Copy out all of the data exactly as it appears.

****************

-- ==== Sys2Proof/Laws/Registers.lean ====
section
/-! SUPPORT. Laws of the register file: what a read gives after a write, the canonical form and the operations that keep it, fields of a word. -/

namespace Sys2Proof.Machine

set_option Elab.async false

theorem lookup_insert (l : List (Nat × Word)) (k k' : Nat) (w : Word) :
    lookupReg (insertReg l k w) k' = if k' = k then some w else lookupReg l k' := by
  induction l with
  | nil => simp [insertReg, lookupReg]
  | cons x l ih =>
    obtain ⟨a, v⟩ := x
    simp only [insertReg]
    split
    · simp [lookupReg]
    · split
      · rename_i h1 h2
        subst h2
        by_cases h : k' = k <;> simp [lookupReg, h]
      · rename_i h1 h2
        by_cases h : k' = a
        · subst h
          have : ¬ k' = k := fun e => h2 e.symm
          simp [lookupReg, this]
        · simp [lookupReg, h, ih]

theorem lookup_erase (l : List (Nat × Word)) (k k' : Nat) :
    lookupReg (eraseReg l k) k' = if k' = k then none else lookupReg l k' := by
  induction l with
  | nil => simp [eraseReg, lookupReg]
  | cons x l ih =>
    obtain ⟨a, v⟩ := x
    simp only [eraseReg] at ih
    by_cases h : a = k
    · subst h
      by_cases h' : k' = a
      · subst h'; simpa [eraseReg, lookupReg] using ih
      · simp [eraseReg, lookupReg, h', ih]
    · by_cases h' : k' = a
      · subst h'; simp [eraseReg, lookupReg, h]
      · simp [eraseReg, lookupReg, h, h', ih]

/-- A read after a write: the word written at its key, every other key as before. -/
theorem getReg_putReg (l : List (Nat × Word)) (k k' : Nat) (w : Word) :
    getReg (putReg l k w) k' = if k' = k then w else getReg l k' := by
  unfold putReg getReg
  split
  · rename_i h
    rw [lookup_erase]
    split
    · rename_i e; subst e; simp [h]
    · rfl
  · rw [lookup_insert]
    split <;> rfl

@[simp] theorem reg_setReg (s : State) (k k' : Nat) (w : Word) : (s.setReg k w).reg k' = if k' = k then w else s.reg k' :=
  getReg_putReg s.regs k k' w

theorem reg_setReg_self (s : State) (k : Nat) (w : Word) : (s.setReg k w).reg k = w := by simp

theorem reg_setReg_ne (s : State) (k k' : Nat) (w : Word) (h : k' ≠ k) : (s.setReg k w).reg k' = s.reg k' := by simp [h]

/-! ### The canonical form -/

/-- The canonical form said with list predicates. -/
theorem regsWf_iff (l : List (Nat × Word)) :
    regsWf l = true ↔ (∀ x ∈ l, x.2 ≠ resetOf x.1) ∧ l.Pairwise (fun a b => a.1 < b.1) := by
  induction l with
  | nil => simp [regsWf]
  | cons x l ih =>
    obtain ⟨k, w⟩ := x
    cases l with
    | nil => simp [regsWf]
    | cons y l =>
      obtain ⟨k', w'⟩ := y
      simp only [regsWf, Bool.and_eq_true, decide_eq_true_eq, ih]
      constructor
      · rintro ⟨⟨h1, h2⟩, h3, h4⟩
        refine ⟨?_, ?_⟩
        · intro x hx
          rcases List.mem_cons.1 hx with rfl | hx
          · simpa using h1
          · exact h3 x hx
        · refine List.pairwise_cons.2 ⟨?_, h4⟩
          intro b hb
          rcases List.mem_cons.1 hb with rfl | hb
          · exact h2
          · exact Nat.lt_trans h2 ((List.pairwise_cons.1 h4).1 b hb)
      · rintro ⟨h1, h2⟩
        refine ⟨⟨?_, ?_⟩, ?_, ?_⟩
        · simpa using h1 (k, w) (by simp)
        · exact (List.pairwise_cons.1 h2).1 (k', w') (by simp)
        · exact fun x hx => h1 x (List.mem_cons_of_mem _ hx)
        · exact (List.pairwise_cons.1 h2).2

theorem regsWf_filter (l : List (Nat × Word)) (p : Nat × Word → Bool) (h : regsWf l = true) : regsWf (l.filter p) = true := by
  rw [regsWf_iff] at h ⊢
  exact ⟨fun x hx => h.1 x (List.mem_filter.1 hx).1, h.2.filter p⟩

theorem mem_insert (l : List (Nat × Word)) (k : Nat) (w : Word) (x : Nat × Word) (h : x ∈ insertReg l k w) : x = (k, w) ∨ x ∈ l := by
  induction l with
  | nil => simpa [insertReg] using h
  | cons y l ih =>
    obtain ⟨a, v⟩ := y
    simp only [insertReg] at h
    split at h
    · simpa using h
    · split at h
      · rcases List.mem_cons.1 h with rfl | h
        · exact Or.inl rfl
        · exact Or.inr (List.mem_cons_of_mem _ h)
      · rcases List.mem_cons.1 h with rfl | h
        · exact Or.inr (by simp)
        · rcases ih h with e | e
          · exact Or.inl e
          · exact Or.inr (List.mem_cons_of_mem _ e)

theorem pairwise_insert (l : List (Nat × Word)) (k : Nat) (w : Word) (h : l.Pairwise (fun a b => a.1 < b.1)) :
    (insertReg l k w).Pairwise (fun a b => a.1 < b.1) := by
  induction l with
  | nil => simp [insertReg]
  | cons y l ih =>
    obtain ⟨a, v⟩ := y
    have hl := (List.pairwise_cons.1 h).2
    have ha := (List.pairwise_cons.1 h).1
    simp only [insertReg]
    split
    · rename_i hk
      refine List.pairwise_cons.2 ⟨?_, h⟩
      intro b hb
      rcases List.mem_cons.1 hb with rfl | hb
      · exact hk
      · exact Nat.lt_trans hk (ha b hb)
    · split
      · rename_i e
        subst e
        exact List.pairwise_cons.2 ⟨fun b hb => ha b hb, hl⟩
      · rename_i h1 h2
        refine List.pairwise_cons.2 ⟨?_, ih hl⟩
        intro b hb
        rcases mem_insert l k w b hb with rfl | hb
        · show a < k
          omega
        · exact ha b hb

/-- Every register write keeps the canonical form. -/
theorem regsWf_putReg (l : List (Nat × Word)) (k : Nat) (w : Word) (h : regsWf l = true) : regsWf (putReg l k w) = true := by
  unfold putReg
  split
  · exact regsWf_filter l _ h
  · rename_i hw
    rw [regsWf_iff] at h ⊢
    refine ⟨?_, pairwise_insert l k w h.2⟩
    intro x hx
    rcases mem_insert l k w x hx with rfl | hx
    · exact hw
    · exact h.1 x hx

end Sys2Proof.Machine
end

****************

### ANSWER TO THIS EXERCISE
-- ==== Sys2Proof/Laws/Registers.lean ====
section
/-! SUPPORT. Laws of the register file: what a read gives after a write, the canonical form and the operations that keep it, fields of a word. -/

namespace Sys2Proof.Machine

set_option Elab.async false

theorem lookup_insert (l : List (Nat × Word)) (k k' : Nat) (w : Word) :
    lookupReg (insertReg l k w) k' = if k' = k then some w else lookupReg l k' := by
  induction l with
  | nil => simp [insertReg, lookupReg]
  | cons x l ih =>
    obtain ⟨a, v⟩ := x
    simp only [insertReg]
    split
    · simp [lookupReg]
    · split
      · rename_i h1 h2
        subst h2
        by_cases h : k' = k <;> simp [lookupReg, h]
      · rename_i h1 h2
        by_cases h : k' = a
        · subst h
          have : ¬ k' = k := fun e => h2 e.symm
          simp [lookupReg, this]
        · simp [lookupReg, h, ih]

theorem lookup_erase (l : List (Nat × Word)) (k k' : Nat) :
    lookupReg (eraseReg l k) k' = if k' = k then none else lookupReg l k' := by
  induction l with
  | nil => simp [eraseReg, lookupReg]
  | cons x l ih =>
    obtain ⟨a, v⟩ := x
    simp only [eraseReg] at ih
    by_cases h : a = k
    · subst h
      by_cases h' : k' = a
      · subst h'; simpa [eraseReg, lookupReg] using ih
      · simp [eraseReg, lookupReg, h', ih]
    · by_cases h' : k' = a
      · subst h'; simp [eraseReg, lookupReg, h]
      · simp [eraseReg, lookupReg, h, h', ih]

/-- A read after a write: the word written at its key, every other key as before. -/
theorem getReg_putReg (l : List (Nat × Word)) (k k' : Nat) (w : Word) :
    getReg (putReg l k w) k' = if k' = k then w else getReg l k' := by
  unfold putReg getReg
  split
  · rename_i h
    rw [lookup_erase]
    split
    · rename_i e; subst e; simp [h]
    · rfl
  · rw [lookup_insert]
    split <;> rfl

@[simp] theorem reg_setReg (s : State) (k k' : Nat) (w : Word) : (s.setReg k w).reg k' = if k' = k then w else s.reg k' :=
  getReg_putReg s.regs k k' w

theorem reg_setReg_self (s : State) (k : Nat) (w : Word) : (s.setReg k w).reg k = w := by simp

theorem reg_setReg_ne (s : State) (k k' : Nat) (w : Word) (h : k' ≠ k) : (s.setReg k w).reg k' = s.reg k' := by simp [h]

/-! ### The canonical form -/

/-- The canonical form said with list predicates. -/
theorem regsWf_iff (l : List (Nat × Word)) :
    regsWf l = true ↔ (∀ x ∈ l, x.2 ≠ resetOf x.1) ∧ l.Pairwise (fun a b => a.1 < b.1) := by
  induction l with
  | nil => simp [regsWf]
  | cons x l ih =>
    obtain ⟨k, w⟩ := x
    cases l with
    | nil => simp [regsWf]
    | cons y l =>
      obtain ⟨k', w'⟩ := y
      simp only [regsWf, Bool.and_eq_true, decide_eq_true_eq, ih]
      constructor
      · rintro ⟨⟨h1, h2⟩, h3, h4⟩
        refine ⟨?_, ?_⟩
        · intro x hx
          rcases List.mem_cons.1 hx with rfl | hx
          · simpa using h1
          · exact h3 x hx
        · refine List.pairwise_cons.2 ⟨?_, h4⟩
          intro b hb
          rcases List.mem_cons.1 hb with rfl | hb
          · exact h2
          · exact Nat.lt_trans h2 ((List.pairwise_cons.1 h4).1 b hb)
      · rintro ⟨h1, h2⟩
        refine ⟨⟨?_, ?_⟩, ?_, ?_⟩
        · simpa using h1 (k, w) (by simp)
        · exact (List.pairwise_cons.1 h2).1 (k', w') (by simp)
        · exact fun x hx => h1 x (List.mem_cons_of_mem _ hx)
        · exact (List.pairwise_cons.1 h2).2

theorem regsWf_filter (l : List (Nat × Word)) (p : Nat × Word → Bool) (h : regsWf l = true) : regsWf (l.filter p) = true := by
  rw [regsWf_iff] at h ⊢
  exact ⟨fun x hx => h.1 x (List.mem_filter.1 hx).1, h.2.filter p⟩

theorem mem_insert (l : List (Nat × Word)) (k : Nat) (w : Word) (x : Nat × Word) (h : x ∈ insertReg l k w) : x = (k, w) ∨ x ∈ l := by
  induction l with
  | nil => simpa [insertReg] using h
  | cons y l ih =>
    obtain ⟨a, v⟩ := y
    simp only [insertReg] at h
    split at h
    · simpa using h
    · split at h
      · rcases List.mem_cons.1 h with rfl | h
        · exact Or.inl rfl
        · exact Or.inr (List.mem_cons_of_mem _ h)
      · rcases List.mem_cons.1 h with rfl | h
        · exact Or.inr (by simp)
        · rcases ih h with e | e
          · exact Or.inl e
          · exact Or.inr (List.mem_cons_of_mem _ e)

theorem pairwise_insert (l : List (Nat × Word)) (k : Nat) (w : Word) (h : l.Pairwise (fun a b => a.1 < b.1)) :
    (insertReg l k w).Pairwise (fun a b => a.1 < b.1) := by
  induction l with
  | nil => simp [insertReg]
  | cons y l ih =>
    obtain ⟨a, v⟩ := y
    have hl := (List.pairwise_cons.1 h).2
    have ha := (List.pairwise_cons.1 h).1
    simp only [insertReg]
    split
    · rename_i hk
      refine List.pairwise_cons.2 ⟨?_, h⟩
      intro b hb
      rcases List.mem_cons.1 hb with rfl | hb
      · exact hk
      · exact Nat.lt_trans hk (ha b hb)
    · split
      · rename_i e
        subst e
        exact List.pairwise_cons.2 ⟨fun b hb => ha b hb, hl⟩
      · rename_i h1 h2
        refine List.pairwise_cons.2 ⟨?_, ih hl⟩
        intro b hb
        rcases mem_insert l k w b hb with rfl | hb
        · show a < k
          omega
        · exact ha b hb

/-- Every register write keeps the canonical form. -/
theorem regsWf_putReg (l : List (Nat × Word)) (k : Nat) (w : Word) (h : regsWf l = true) : regsWf (putReg l k w) = true := by
  unfold putReg
  split
  · exact regsWf_filter l _ h
  · rename_i hw
    rw [regsWf_iff] at h ⊢
    refine ⟨?_, pairwise_insert l k w h.2⟩
    intro x hx
    rcases mem_insert l k w x hx with rfl | hx
    · exact hw
    · exact h.1 x hx

end Sys2Proof.Machine
end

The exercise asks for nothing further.